***** Supplied records
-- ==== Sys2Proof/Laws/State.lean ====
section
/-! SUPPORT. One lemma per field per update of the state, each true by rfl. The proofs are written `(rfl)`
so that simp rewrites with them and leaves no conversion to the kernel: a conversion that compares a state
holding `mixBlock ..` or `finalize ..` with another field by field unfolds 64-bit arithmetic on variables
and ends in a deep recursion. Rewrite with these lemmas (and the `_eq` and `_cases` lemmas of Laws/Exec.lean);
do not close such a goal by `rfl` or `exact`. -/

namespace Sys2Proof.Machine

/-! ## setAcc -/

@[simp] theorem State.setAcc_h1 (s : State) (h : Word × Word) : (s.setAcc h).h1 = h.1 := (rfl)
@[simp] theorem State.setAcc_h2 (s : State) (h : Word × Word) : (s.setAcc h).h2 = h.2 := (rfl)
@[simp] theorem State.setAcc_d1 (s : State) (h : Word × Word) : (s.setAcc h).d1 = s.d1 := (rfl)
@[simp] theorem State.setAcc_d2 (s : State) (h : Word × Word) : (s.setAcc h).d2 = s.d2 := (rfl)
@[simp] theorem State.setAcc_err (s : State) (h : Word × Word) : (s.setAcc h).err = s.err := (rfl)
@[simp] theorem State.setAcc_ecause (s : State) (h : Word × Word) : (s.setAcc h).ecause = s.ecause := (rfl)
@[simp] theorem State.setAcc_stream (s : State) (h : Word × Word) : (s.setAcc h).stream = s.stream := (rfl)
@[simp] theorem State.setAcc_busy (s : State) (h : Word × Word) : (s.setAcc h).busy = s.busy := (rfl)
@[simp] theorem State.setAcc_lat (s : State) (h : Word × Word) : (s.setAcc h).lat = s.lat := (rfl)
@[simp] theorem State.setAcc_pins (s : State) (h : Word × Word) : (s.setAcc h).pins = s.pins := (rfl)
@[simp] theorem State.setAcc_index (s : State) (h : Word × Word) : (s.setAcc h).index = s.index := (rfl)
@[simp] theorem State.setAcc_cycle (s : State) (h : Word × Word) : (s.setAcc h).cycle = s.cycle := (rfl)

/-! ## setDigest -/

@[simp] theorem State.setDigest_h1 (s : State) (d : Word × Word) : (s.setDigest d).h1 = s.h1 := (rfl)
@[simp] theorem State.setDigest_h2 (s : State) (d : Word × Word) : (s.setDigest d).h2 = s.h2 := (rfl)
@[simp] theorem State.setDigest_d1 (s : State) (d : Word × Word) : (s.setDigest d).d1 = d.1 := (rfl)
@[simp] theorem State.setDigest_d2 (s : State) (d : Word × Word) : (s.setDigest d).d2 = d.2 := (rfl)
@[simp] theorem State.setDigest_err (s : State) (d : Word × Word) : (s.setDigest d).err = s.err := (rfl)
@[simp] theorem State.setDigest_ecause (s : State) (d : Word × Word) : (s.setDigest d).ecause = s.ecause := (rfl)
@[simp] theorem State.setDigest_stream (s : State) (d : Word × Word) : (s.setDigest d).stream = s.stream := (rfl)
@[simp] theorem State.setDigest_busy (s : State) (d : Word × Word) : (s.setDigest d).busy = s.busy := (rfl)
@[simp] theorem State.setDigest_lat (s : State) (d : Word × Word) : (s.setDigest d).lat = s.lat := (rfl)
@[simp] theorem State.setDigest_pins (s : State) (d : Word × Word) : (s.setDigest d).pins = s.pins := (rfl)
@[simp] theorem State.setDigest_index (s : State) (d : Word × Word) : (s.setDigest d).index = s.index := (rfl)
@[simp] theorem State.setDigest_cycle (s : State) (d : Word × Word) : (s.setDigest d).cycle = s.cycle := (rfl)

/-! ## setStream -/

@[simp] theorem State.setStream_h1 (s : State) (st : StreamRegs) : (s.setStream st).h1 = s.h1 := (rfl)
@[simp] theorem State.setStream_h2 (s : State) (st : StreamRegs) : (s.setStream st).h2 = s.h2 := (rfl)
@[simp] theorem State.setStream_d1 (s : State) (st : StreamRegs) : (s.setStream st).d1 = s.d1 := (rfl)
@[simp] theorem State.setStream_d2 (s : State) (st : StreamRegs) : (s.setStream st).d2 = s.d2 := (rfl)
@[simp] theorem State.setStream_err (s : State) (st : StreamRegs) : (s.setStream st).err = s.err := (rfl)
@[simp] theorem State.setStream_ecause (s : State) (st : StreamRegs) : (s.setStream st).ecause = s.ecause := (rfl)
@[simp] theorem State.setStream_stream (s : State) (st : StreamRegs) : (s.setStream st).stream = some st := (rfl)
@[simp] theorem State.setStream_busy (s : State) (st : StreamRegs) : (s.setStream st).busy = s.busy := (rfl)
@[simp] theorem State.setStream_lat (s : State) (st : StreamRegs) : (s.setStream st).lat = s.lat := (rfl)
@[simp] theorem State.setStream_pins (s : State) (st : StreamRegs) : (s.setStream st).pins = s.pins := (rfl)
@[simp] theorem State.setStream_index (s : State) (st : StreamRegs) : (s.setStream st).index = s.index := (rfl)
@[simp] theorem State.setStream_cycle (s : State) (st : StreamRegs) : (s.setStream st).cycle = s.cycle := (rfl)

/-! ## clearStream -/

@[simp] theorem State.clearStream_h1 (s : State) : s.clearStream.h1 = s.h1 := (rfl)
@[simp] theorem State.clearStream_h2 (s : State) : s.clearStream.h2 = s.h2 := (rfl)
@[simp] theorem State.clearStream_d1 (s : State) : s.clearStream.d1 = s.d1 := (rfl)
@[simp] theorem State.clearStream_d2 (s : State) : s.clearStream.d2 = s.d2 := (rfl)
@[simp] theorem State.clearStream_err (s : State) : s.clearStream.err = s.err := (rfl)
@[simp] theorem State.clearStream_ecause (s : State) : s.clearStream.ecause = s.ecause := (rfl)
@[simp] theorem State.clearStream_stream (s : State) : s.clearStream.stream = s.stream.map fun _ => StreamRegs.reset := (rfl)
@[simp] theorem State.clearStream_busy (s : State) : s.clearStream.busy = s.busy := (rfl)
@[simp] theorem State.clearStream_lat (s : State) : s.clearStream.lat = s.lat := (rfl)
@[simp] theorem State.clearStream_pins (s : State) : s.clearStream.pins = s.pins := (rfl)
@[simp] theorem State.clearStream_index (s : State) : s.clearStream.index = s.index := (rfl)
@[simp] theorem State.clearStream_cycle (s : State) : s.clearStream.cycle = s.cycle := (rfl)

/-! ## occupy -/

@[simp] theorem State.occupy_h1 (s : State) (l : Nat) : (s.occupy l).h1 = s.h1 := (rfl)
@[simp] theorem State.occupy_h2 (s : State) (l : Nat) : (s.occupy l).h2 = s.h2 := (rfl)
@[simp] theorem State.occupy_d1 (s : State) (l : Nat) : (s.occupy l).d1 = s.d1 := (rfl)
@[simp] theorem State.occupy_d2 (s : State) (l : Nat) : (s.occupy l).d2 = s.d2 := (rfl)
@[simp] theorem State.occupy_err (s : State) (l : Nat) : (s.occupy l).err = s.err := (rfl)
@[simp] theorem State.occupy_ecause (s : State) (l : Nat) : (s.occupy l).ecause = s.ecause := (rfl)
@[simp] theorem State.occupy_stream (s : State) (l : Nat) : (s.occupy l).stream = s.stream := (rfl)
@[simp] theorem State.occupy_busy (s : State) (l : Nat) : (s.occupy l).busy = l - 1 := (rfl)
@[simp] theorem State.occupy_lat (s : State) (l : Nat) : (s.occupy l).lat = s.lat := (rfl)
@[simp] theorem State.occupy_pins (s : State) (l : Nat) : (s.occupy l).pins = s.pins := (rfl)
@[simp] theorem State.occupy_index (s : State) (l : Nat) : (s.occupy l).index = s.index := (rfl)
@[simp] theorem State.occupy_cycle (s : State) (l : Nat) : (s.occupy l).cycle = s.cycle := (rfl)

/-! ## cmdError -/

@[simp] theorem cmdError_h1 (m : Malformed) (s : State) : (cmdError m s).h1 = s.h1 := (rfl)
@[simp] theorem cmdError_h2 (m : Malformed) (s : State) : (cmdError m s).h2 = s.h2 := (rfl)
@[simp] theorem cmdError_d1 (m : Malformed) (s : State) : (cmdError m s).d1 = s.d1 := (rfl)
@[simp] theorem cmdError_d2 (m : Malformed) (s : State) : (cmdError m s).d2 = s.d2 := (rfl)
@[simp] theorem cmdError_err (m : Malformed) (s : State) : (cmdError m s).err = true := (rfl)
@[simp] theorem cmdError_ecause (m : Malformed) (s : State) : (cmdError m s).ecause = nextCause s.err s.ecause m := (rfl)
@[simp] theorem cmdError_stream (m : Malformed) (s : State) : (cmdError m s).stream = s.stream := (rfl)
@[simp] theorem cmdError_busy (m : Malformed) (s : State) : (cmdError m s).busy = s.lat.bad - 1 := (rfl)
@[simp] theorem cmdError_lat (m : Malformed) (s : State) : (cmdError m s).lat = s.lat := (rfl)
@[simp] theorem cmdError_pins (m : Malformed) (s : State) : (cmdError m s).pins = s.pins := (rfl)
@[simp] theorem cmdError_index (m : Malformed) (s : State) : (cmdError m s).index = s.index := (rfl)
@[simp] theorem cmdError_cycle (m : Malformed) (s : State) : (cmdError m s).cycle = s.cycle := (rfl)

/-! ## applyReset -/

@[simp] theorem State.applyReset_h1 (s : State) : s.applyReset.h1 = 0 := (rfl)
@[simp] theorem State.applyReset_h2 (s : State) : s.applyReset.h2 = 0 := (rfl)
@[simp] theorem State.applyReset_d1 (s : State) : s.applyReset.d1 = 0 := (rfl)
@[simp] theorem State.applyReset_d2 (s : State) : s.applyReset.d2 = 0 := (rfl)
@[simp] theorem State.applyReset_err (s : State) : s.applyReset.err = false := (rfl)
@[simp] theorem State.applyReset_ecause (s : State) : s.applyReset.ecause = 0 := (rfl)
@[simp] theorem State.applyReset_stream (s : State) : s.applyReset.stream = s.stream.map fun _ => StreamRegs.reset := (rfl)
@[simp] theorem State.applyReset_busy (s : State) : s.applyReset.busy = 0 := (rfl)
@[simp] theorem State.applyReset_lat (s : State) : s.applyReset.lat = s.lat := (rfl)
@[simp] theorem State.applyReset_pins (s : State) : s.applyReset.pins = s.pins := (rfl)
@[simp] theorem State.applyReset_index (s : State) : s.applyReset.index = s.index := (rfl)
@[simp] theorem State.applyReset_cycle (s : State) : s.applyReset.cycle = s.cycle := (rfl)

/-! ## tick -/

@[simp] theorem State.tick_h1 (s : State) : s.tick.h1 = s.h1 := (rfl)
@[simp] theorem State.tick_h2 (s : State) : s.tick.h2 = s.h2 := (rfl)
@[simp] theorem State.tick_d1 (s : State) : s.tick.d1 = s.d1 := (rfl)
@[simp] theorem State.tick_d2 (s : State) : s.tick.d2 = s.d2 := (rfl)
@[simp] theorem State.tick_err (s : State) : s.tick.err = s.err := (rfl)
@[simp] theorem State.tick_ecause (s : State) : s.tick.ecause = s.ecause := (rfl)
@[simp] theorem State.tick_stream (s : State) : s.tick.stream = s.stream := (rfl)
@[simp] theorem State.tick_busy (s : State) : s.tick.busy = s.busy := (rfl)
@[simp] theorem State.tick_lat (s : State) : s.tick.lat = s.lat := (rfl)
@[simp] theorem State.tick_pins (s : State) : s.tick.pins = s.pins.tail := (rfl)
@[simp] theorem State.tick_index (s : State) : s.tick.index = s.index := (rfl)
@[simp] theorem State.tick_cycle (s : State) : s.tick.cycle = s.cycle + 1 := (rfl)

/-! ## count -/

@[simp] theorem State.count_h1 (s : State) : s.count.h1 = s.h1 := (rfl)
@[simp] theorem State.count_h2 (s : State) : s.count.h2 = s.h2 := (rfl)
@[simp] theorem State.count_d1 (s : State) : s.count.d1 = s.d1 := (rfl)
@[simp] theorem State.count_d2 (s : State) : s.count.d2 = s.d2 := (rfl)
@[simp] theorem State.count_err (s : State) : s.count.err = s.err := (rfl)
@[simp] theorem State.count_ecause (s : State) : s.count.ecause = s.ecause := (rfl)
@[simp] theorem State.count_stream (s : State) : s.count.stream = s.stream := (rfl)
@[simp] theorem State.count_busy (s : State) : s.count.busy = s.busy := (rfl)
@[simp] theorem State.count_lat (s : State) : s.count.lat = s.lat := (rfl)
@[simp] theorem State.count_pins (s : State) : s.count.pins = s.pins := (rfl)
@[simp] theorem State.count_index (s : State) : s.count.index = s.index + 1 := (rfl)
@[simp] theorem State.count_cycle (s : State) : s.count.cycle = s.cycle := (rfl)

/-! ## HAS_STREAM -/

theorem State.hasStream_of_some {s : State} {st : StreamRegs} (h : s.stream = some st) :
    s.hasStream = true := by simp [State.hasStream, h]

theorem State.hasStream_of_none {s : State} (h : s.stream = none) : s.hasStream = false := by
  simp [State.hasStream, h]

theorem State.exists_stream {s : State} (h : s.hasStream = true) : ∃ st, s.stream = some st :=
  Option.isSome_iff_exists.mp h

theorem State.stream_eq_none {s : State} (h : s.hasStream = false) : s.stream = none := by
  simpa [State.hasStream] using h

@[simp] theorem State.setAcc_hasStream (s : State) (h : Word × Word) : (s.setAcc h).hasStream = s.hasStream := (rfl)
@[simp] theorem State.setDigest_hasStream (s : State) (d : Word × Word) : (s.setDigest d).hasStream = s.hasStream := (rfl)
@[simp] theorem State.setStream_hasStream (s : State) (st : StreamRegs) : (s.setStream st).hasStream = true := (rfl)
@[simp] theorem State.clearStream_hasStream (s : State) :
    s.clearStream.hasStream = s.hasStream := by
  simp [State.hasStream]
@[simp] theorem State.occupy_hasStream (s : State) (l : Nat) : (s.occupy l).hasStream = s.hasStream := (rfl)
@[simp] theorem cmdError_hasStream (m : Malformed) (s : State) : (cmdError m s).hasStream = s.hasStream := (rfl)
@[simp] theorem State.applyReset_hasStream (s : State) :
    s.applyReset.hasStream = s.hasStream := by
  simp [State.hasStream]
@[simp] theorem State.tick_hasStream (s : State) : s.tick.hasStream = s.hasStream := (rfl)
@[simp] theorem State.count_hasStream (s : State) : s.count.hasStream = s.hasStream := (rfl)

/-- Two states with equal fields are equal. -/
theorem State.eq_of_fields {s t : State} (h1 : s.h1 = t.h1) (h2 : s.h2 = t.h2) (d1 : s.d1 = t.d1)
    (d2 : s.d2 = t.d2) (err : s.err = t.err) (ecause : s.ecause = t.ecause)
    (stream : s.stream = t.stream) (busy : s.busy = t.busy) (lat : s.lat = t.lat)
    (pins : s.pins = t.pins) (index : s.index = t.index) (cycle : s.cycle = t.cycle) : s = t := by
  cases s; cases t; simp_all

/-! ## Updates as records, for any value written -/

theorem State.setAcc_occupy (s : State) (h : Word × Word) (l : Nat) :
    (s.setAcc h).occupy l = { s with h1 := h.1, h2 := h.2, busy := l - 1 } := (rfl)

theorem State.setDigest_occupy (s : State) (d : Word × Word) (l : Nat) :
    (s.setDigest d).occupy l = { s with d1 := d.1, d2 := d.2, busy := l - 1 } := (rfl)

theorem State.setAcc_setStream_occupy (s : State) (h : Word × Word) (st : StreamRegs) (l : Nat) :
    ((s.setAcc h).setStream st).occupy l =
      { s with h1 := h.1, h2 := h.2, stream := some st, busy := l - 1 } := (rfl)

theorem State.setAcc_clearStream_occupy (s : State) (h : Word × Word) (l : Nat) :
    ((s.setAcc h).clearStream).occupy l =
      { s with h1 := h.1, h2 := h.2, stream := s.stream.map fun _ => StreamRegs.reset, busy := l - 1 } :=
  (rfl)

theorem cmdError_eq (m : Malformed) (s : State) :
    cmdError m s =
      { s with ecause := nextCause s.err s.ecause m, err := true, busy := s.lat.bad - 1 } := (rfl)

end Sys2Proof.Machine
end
**********
__Instructions to follow__:
Only the lines above from the one with "(pins : s.pins" through the one with "theorem State.setAcc_setStream_occupy (s" should be duplicated, character for character.

__Output of the task__:
    (pins : s.pins = t.pins) (index : s.index = t.index) (cycle : s.cycle = t.cycle) : s = t := by
  cases s; cases t; simp_all

/-! ## Updates as records, for any value written -/

theorem State.setAcc_occupy (s : State) (h : Word × Word) (l : Nat) :
    (s.setAcc h).occupy l = { s with h1 := h.1, h2 := h.2, busy := l - 1 } := (rfl)

theorem State.setDigest_occupy (s : State) (d : Word × Word) (l : Nat) :
    (s.setDigest d).occupy l = { s with d1 := d.1, d2 := d.2, busy := l - 1 } := (rfl)

theorem State.setAcc_setStream_occupy (s : State) (h : Word × Word) (st : StreamRegs) (l : Nat) :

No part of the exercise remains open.